* Raw data
/-- Does the partition belong to the root group that holds the issuer's quad (R180)? -/
def ownsPart (s : State) (p : Partition) : Bool :=
  match (curQuad s).bind (groupOfQuad s) with
  | some (c, g, i) => p.ctx = c && p.slot = g && p.grp = i
  | none => false

/-- `pclr` (R180). A count of 0 does nothing and raises nothing, from whatever unit (R243, log 26). -/
def execPclr (a b : BitVec 6) (s : State) : StepResult :=
  let ea := readS s a
  let n := (readS s b).toNat
  if n = 0 then finish s
  else
    nearCheck ea 1 true s fun mt o =>
      match partAt s mt o with
      | some p =>
        if 262144 < n || p.base + p.granules * 65536 < o + 8 * n || !ownsPart s p then raise Code.part ea s
        else finish (toBanks { mkOp s .presClear mt o n with left := List.range (min 256 n) } s)
      | none => raise Code.part ea s

/-! ## Address generators (R181 to R183) -/

/-- The memory tile and the number of generator `ag` of the issuer's quad: `ag`(4m + g) (R75). -/
def genPlace (s : State) (ag : BitVec 6) : Nat × Nat :=
  (memoryOfQuad ((curQuad s).getD 0) (ag.toNat / 4 % 4), ag.toNat % 4)

/-- A generator. -/
def genAt (s : State) (mt g : Nat) : Generator := mget {} (s.mtile mt).gens g
/-- A generator replaced. -/
def setGen (mt g : Nat) (x : Generator) (s : State) : State :=
  s.setMtile mt { s.mtile mt with gens := mset (s.mtile mt).gens g x }

/-- A signed stride of a descriptor, with its bits [2:0] read as 0 (R181). -/
def genStride (d : BitVec 256) (lo : Nat) : Int := signedOf 32 (bitsOf d.toNat lo 32 / 8 * 8)
/-- An extent of a descriptor: 0 is read as 65,536 (R181). -/
def genCount (d : BitVec 256) (lo : Nat) : Nat := if bitsOf d.toNat lo 16 = 0 then 65536 else bitsOf d.toNat lo 16

/-- The offset O of R183. -/
def Generator.offset (g : Generator) : Nat :=
  let base : Int := (bitsOf g.desc.toNat 0 21 / 8 * 8 : Nat)
  ((base + g.j0 * genStride g.desc 128 + g.j1 * genStride g.desc 160 + g.j2 * genStride g.desc 192) % 2097152).toNat

/-- The advance of R183. -/
def Generator.step (g : Generator) : Generator :=
  let j0 := g.j0 + 1
  let c0 := j0 == genCount g.desc 64
  let j1 := if c0 then g.j1 + 1 else g.j1
  let c1 := j1 == genCount g.desc 80
  let j2 := if c1 then g.j2 + 1 else g.j2
  let c2 := j2 == genCount g.desc 96
  { g with j0 := if c0 then 0 else j0, j1 := if c1 then 0 else j1, j2 := if c2 then 0 else j2 }

/-- `agset` (R182): the descriptor is read at its banks, and the generator takes it 14 advancing cycles after the issue. -/
def execAgset (d a : BitVec 6) (s : State) : StepResult :=
  onTile s fun _ =>
    nearCheck (readS s a) 4 false s fun mt o =>
      let p := genPlace s d
      finish ((issueLoad (mkOp s (.takePattern p.2) mt o 4) 14 (.pattern p.1 p.2 0) s).after 6 (.bankAccess s.opCount))

/-- GENERATOR_TAKE_PATTERN (R182). -/
def execGeneratorTakePattern (mtile gen : Nat) (s : State) : StepResult :=
  let g := genAt s mtile gen
  match g.next with
  | [] => .next s
  | d :: rest => .next (setGen mtile gen { desc := d, next := rest } s)

/-- The generator as it stood before the issues of this cycle, with none of them taken. -/
def Generator.opened (g : Generator) (now : Nat) : Generator :=
  if g.at_ = now then { g with j0 := g.from_.1, j1 := g.from_.2.1, j2 := g.from_.2.2 }
  else { g with at_ := now, takers := [], from_ := (g.j0, g.j1, g.j2) }

/-- A tile joins those that use a generator in this cycle, in local index order. -/
def insertTaker (l id : Nat) : List (Nat × Nat) → List (Nat × Nat)
  | [] => [(l, id)]
  | x :: r => if l < x.1 then (l, id) :: x :: r else x :: insertTaker l id r

/-- The accesses of a cycle take their offsets from a generator one after the other, and each advances it (R183). -/
def giveOffsets (mt : Nat) : List (Nat × Nat) → State × Generator → State × Generator
  | [], r => r
  | t :: l, r =>
    let s := match opAt r.1 t.2 with
      | some o => setOp t.2 { o with addr := r.2.offset } r.1
      | none => r.1
    giveOffsets mt l (s, r.2.step)

/-- Does every word at an offset of a memory tile lie where a plain near access reaches it (R172)? -/
def plainAt (s : State) (mt o : Nat) : Bool := (List.range 32).all fun i => modeServes false (modeAt s mt (wordOffset s mt o i))

/-- The number of the generator's issues of this cycle that stand before the issuing tile's. -/
def takersBefore (g : Generator) (now l : Nat) : Nat := if g.at_ = now then (g.takers.filter fun x => x.1 < l).length else 0

/-- The generator after some advances. -/
def Generator.steps (g : Generator) : Nat → Generator
  | 0 => g
  | n + 1 => g.step.steps n

/-- An access at the offset of a generator, which advances (R183): `k` makes the access at an offset. The issues of one cycle take
their offsets in the order of R176, whatever region issues first. -/
def genAccess (ag : BitVec 6) (s : State) (k : Nat → Nat → State → State) : StepResult :=
  let p := genPlace s ag
  let l := match s.cur.unit with
    | .tile t => localOfPos t
    | .seq _ => 4
  let g := genAt s p.1 p.2
  let n := takersBefore g s.pcyc l
  let open_ := g.opened s.pcyc
  let o := (open_.steps n).offset
  if plainAt s p.1 o then
    let takers := insertTaker l s.opCount open_.takers
    let r := giveOffsets p.1 takers (k p.1 o s, open_)
    finish (setGen p.1 p.2 { r.2 with takers := takers } r.1)
  else raise Code.part (nearAddress p.1 o) s

/-- `agld` (R183). -/
def execAgld (d a : BitVec 6) (s : State) : StepResult :=
  onTile s fun _ => genAccess a s fun mt o s =>
    (issueLoad { mkOp s .nearLoad mt o 32 with dst := some d.toNat, gen := true } 14 (wholeVec d 0) s).after 6 (.bankAccess s.opCount)

/-- `agst` (R183). -/
def execAgst (d a : BitVec 6) (s : State) : StepResult :=
  onTile s fun _ => genAccess d s fun mt o s => toBanks { mkOp s (.nearStore (readV s a)) mt o 32 with gen := true } s

end Sys2Proof.Machine
end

* The problem
Every entry needs to be copied again, word for word.

* Response to the exercise
/-- Does the partition belong to the root group that holds the issuer's quad (R180)? -/
def ownsPart (s : State) (p : Partition) : Bool :=
  match (curQuad s).bind (groupOfQuad s) with
  | some (c, g, i) => p.ctx = c && p.slot = g && p.grp = i
  | none => false

/-- `pclr` (R180). A count of 0 does nothing and raises nothing, from whatever unit (R243, log 26). -/
def execPclr (a b : BitVec 6) (s : State) : StepResult :=
  let ea := readS s a
  let n := (readS s b).toNat
  if n = 0 then finish s
  else
    nearCheck ea 1 true s fun mt o =>
      match partAt s mt o with
      | some p =>
        if 262144 < n || p.base + p.granules * 65536 < o + 8 * n || !ownsPart s p then raise Code.part ea s
        else finish (toBanks { mkOp s .presClear mt o n with left := List.range (min 256 n) } s)
      | none => raise Code.part ea s

/-! ## Address generators (R181 to R183) -/

/-- The memory tile and the number of generator `ag` of the issuer's quad: `ag`(4m + g) (R75). -/
def genPlace (s : State) (ag : BitVec 6) : Nat × Nat :=
  (memoryOfQuad ((curQuad s).getD 0) (ag.toNat / 4 % 4), ag.toNat % 4)

/-- A generator. -/
def genAt (s : State) (mt g : Nat) : Generator := mget {} (s.mtile mt).gens g
/-- A generator replaced. -/
def setGen (mt g : Nat) (x : Generator) (s : State) : State :=
  s.setMtile mt { s.mtile mt with gens := mset (s.mtile mt).gens g x }

/-- A signed stride of a descriptor, with its bits [2:0] read as 0 (R181). -/
def genStride (d : BitVec 256) (lo : Nat) : Int := signedOf 32 (bitsOf d.toNat lo 32 / 8 * 8)
/-- An extent of a descriptor: 0 is read as 65,536 (R181). -/
def genCount (d : BitVec 256) (lo : Nat) : Nat := if bitsOf d.toNat lo 16 = 0 then 65536 else bitsOf d.toNat lo 16

/-- The offset O of R183. -/
def Generator.offset (g : Generator) : Nat :=
  let base : Int := (bitsOf g.desc.toNat 0 21 / 8 * 8 : Nat)
  ((base + g.j0 * genStride g.desc 128 + g.j1 * genStride g.desc 160 + g.j2 * genStride g.desc 192) % 2097152).toNat

/-- The advance of R183. -/
def Generator.step (g : Generator) : Generator :=
  let j0 := g.j0 + 1
  let c0 := j0 == genCount g.desc 64
  let j1 := if c0 then g.j1 + 1 else g.j1
  let c1 := j1 == genCount g.desc 80
  let j2 := if c1 then g.j2 + 1 else g.j2
  let c2 := j2 == genCount g.desc 96
  { g with j0 := if c0 then 0 else j0, j1 := if c1 then 0 else j1, j2 := if c2 then 0 else j2 }

/-- `agset` (R182): the descriptor is read at its banks, and the generator takes it 14 advancing cycles after the issue. -/
def execAgset (d a : BitVec 6) (s : State) : StepResult :=
  onTile s fun _ =>
    nearCheck (readS s a) 4 false s fun mt o =>
      let p := genPlace s d
      finish ((issueLoad (mkOp s (.takePattern p.2) mt o 4) 14 (.pattern p.1 p.2 0) s).after 6 (.bankAccess s.opCount))

/-- GENERATOR_TAKE_PATTERN (R182). -/
def execGeneratorTakePattern (mtile gen : Nat) (s : State) : StepResult :=
  let g := genAt s mtile gen
  match g.next with
  | [] => .next s
  | d :: rest => .next (setGen mtile gen { desc := d, next := rest } s)

/-- The generator as it stood before the issues of this cycle, with none of them taken. -/
def Generator.opened (g : Generator) (now : Nat) : Generator :=
  if g.at_ = now then { g with j0 := g.from_.1, j1 := g.from_.2.1, j2 := g.from_.2.2 }
  else { g with at_ := now, takers := [], from_ := (g.j0, g.j1, g.j2) }

/-- A tile joins those that use a generator in this cycle, in local index order. -/
def insertTaker (l id : Nat) : List (Nat × Nat) → List (Nat × Nat)
  | [] => [(l, id)]
  | x :: r => if l < x.1 then (l, id) :: x :: r else x :: insertTaker l id r

/-- The accesses of a cycle take their offsets from a generator one after the other, and each advances it (R183). -/
def giveOffsets (mt : Nat) : List (Nat × Nat) → State × Generator → State × Generator
  | [], r => r
  | t :: l, r =>
    let s := match opAt r.1 t.2 with
      | some o => setOp t.2 { o with addr := r.2.offset } r.1
      | none => r.1
    giveOffsets mt l (s, r.2.step)

/-- Does every word at an offset of a memory tile lie where a plain near access reaches it (R172)? -/
def plainAt (s : State) (mt o : Nat) : Bool := (List.range 32).all fun i => modeServes false (modeAt s mt (wordOffset s mt o i))

/-- The number of the generator's issues of this cycle that stand before the issuing tile's. -/
def takersBefore (g : Generator) (now l : Nat) : Nat := if g.at_ = now then (g.takers.filter fun x => x.1 < l).length else 0

/-- The generator after some advances. -/
def Generator.steps (g : Generator) : Nat → Generator
  | 0 => g
  | n + 1 => g.step.steps n

/-- An access at the offset of a generator, which advances (R183): `k` makes the access at an offset. The issues of one cycle take
their offsets in the order of R176, whatever region issues first. -/
def genAccess (ag : BitVec 6) (s : State) (k : Nat → Nat → State → State) : StepResult :=
  let p := genPlace s ag
  let l := match s.cur.unit with
    | .tile t => localOfPos t
    | .seq _ => 4
  let g := genAt s p.1 p.2
  let n := takersBefore g s.pcyc l
  let open_ := g.opened s.pcyc
  let o := (open_.steps n).offset
  if plainAt s p.1 o then
    let takers := insertTaker l s.opCount open_.takers
    let r := giveOffsets p.1 takers (k p.1 o s, open_)
    finish (setGen p.1 p.2 { r.2 with takers := takers } r.1)
  else raise Code.part (nearAddress p.1 o) s

/-- `agld` (R183). -/
def execAgld (d a : BitVec 6) (s : State) : StepResult :=
  onTile s fun _ => genAccess a s fun mt o s =>
    (issueLoad { mkOp s .nearLoad mt o 32 with dst := some d.toNat, gen := true } 14 (wholeVec d 0) s).after 6 (.bankAccess s.opCount)

/-- `agst` (R183). -/
def execAgst (d a : BitVec 6) (s : State) : StepResult :=
  onTile s fun _ => genAccess d s fun mt o s => toBanks { mkOp s (.nearStore (readV s a)) mt o 32 with gen := true } s

end Sys2Proof.Machine
end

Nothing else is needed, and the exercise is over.